Please state the number of lines in the entries below where the word "Option" appears. Include nothing else.

>>

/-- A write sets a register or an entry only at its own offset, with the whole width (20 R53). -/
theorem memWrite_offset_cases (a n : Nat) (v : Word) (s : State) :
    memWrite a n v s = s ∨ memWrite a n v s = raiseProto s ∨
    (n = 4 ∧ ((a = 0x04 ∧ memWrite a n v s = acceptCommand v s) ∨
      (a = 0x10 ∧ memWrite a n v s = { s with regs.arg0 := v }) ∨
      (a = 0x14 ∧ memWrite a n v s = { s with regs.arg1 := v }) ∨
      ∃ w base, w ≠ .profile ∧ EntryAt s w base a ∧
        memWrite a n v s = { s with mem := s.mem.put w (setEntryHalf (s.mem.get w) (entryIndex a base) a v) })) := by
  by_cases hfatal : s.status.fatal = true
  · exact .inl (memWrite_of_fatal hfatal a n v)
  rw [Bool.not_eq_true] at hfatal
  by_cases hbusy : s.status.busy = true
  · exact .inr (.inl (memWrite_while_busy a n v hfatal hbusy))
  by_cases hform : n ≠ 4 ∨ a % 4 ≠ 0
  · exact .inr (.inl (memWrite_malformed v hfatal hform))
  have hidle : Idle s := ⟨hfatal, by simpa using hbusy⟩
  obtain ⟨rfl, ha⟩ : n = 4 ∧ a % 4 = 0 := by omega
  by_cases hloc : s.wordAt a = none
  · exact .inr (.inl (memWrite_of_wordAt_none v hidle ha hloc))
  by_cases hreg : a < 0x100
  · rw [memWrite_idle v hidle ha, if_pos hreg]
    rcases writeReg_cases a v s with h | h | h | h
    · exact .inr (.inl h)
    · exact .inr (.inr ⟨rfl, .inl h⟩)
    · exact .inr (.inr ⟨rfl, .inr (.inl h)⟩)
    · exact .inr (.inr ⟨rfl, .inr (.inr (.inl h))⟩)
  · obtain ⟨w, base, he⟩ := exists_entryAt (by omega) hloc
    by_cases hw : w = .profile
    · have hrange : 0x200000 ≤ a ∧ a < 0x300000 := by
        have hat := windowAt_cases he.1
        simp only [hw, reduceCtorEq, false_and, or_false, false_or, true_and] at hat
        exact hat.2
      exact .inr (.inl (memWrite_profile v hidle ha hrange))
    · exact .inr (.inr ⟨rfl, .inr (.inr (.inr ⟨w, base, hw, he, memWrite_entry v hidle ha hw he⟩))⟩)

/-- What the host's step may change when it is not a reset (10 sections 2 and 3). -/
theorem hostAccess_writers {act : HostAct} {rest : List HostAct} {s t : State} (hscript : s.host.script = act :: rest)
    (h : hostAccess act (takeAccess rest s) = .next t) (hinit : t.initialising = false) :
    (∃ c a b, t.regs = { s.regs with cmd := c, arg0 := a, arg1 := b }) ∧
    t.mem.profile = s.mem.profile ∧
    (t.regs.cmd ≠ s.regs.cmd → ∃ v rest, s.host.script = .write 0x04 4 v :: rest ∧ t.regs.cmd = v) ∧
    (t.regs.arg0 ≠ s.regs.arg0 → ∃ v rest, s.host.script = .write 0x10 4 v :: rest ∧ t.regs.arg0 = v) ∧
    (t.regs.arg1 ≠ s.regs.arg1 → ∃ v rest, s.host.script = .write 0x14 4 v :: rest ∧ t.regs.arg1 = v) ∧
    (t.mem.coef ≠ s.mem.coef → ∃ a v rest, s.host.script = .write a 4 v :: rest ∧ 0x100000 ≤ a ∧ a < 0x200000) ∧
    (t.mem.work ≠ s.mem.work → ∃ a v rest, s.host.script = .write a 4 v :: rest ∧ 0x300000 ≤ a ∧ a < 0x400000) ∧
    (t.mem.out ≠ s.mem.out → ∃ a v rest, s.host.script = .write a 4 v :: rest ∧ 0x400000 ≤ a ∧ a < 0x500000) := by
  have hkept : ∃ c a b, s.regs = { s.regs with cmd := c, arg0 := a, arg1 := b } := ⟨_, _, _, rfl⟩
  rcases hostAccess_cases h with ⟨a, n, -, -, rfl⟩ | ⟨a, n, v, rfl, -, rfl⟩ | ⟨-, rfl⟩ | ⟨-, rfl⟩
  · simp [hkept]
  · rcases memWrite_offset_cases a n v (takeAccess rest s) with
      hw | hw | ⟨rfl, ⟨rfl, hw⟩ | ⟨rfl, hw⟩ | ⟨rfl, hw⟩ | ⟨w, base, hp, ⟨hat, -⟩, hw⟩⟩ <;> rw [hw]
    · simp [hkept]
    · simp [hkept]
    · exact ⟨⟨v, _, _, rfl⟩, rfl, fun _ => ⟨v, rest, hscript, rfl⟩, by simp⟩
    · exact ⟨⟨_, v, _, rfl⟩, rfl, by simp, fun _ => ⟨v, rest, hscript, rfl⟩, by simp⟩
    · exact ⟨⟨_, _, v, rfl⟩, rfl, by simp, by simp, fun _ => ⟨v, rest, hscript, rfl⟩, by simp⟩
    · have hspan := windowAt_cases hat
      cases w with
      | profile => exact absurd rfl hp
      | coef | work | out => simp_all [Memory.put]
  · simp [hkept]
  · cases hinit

<<
>>

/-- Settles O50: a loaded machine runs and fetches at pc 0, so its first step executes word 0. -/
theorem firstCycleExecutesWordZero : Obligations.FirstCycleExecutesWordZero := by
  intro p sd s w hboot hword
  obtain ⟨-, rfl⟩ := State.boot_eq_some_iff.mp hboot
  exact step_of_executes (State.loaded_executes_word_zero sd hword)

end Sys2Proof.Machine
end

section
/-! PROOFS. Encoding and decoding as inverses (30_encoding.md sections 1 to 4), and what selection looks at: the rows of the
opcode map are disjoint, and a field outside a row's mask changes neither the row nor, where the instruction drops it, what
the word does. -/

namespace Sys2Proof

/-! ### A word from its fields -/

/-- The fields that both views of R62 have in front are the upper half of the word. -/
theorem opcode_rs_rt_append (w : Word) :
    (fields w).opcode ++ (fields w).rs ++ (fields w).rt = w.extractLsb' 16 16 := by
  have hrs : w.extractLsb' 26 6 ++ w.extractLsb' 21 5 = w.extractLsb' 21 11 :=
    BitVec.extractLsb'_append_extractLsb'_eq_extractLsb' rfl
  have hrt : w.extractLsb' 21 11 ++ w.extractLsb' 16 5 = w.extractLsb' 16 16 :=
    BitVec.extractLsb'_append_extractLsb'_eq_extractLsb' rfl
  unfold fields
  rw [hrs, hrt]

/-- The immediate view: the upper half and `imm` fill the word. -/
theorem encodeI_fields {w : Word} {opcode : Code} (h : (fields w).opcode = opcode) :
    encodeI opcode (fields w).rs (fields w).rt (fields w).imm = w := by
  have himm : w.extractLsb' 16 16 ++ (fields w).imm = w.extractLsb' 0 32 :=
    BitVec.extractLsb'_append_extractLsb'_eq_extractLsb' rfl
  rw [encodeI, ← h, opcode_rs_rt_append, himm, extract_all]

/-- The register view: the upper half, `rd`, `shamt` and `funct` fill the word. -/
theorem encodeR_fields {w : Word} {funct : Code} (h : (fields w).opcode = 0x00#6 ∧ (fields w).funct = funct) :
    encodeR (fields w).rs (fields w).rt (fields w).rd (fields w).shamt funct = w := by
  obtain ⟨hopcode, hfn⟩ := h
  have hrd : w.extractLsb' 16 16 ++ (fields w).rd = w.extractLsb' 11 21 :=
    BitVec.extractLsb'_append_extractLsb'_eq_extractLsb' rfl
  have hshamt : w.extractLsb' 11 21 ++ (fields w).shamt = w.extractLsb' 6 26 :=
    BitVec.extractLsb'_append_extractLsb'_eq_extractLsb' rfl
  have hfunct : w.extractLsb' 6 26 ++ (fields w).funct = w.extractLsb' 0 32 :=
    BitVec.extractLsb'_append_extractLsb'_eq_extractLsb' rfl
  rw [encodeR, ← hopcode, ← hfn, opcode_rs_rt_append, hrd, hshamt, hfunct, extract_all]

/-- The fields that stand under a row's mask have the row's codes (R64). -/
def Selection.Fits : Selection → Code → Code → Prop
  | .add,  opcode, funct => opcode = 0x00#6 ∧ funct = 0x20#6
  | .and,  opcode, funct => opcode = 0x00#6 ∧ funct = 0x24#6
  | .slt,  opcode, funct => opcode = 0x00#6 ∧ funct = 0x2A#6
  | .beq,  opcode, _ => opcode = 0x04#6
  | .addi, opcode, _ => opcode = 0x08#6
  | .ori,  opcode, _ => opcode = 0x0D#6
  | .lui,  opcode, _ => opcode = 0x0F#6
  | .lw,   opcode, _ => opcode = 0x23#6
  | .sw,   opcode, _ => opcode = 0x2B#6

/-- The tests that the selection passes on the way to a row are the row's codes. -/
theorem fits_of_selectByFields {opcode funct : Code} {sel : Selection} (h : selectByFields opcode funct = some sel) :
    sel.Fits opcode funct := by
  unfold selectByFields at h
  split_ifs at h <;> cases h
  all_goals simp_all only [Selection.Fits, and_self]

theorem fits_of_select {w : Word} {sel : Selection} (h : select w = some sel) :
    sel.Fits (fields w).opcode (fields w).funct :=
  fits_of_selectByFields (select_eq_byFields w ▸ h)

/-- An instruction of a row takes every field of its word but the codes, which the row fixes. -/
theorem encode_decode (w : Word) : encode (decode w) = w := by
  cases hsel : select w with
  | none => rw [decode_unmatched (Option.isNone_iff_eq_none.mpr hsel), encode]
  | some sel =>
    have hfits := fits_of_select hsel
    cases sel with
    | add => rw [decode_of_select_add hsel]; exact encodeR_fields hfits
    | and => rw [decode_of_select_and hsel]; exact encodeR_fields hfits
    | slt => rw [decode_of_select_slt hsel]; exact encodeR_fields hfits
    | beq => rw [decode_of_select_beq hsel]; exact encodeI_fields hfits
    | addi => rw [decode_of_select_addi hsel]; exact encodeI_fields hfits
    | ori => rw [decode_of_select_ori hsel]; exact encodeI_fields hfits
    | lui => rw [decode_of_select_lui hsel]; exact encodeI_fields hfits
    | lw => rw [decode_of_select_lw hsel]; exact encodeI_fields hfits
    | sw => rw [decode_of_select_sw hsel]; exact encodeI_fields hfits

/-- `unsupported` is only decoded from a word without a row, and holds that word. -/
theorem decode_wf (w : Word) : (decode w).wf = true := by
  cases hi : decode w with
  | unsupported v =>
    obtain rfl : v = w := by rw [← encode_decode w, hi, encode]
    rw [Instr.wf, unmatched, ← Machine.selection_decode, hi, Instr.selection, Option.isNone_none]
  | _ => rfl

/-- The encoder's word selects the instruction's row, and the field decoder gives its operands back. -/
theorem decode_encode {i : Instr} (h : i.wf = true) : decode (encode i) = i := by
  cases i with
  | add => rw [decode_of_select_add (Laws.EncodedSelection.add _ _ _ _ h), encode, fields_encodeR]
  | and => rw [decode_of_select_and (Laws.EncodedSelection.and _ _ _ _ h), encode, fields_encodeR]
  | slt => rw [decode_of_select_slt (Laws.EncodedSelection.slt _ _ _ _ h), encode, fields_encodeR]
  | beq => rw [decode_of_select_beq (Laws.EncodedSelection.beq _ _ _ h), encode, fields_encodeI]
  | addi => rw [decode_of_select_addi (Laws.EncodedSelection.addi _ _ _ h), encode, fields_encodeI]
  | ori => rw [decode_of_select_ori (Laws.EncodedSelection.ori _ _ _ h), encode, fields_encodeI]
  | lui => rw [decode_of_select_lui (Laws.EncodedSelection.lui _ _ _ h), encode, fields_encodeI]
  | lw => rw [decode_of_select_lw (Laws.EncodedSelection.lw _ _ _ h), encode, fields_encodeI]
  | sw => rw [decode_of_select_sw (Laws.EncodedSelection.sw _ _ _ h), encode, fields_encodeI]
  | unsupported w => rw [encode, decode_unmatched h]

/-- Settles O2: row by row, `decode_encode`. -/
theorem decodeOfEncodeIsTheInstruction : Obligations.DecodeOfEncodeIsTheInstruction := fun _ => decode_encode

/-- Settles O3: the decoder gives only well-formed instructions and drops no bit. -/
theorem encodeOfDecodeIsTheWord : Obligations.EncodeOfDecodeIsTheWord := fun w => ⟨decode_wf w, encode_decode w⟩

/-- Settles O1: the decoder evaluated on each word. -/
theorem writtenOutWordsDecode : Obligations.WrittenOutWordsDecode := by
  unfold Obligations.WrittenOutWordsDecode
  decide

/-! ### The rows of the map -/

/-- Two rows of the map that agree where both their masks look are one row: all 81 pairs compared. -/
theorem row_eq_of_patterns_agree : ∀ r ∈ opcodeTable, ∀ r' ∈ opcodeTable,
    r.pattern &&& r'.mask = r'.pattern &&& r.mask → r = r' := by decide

<<

Worked solution: 2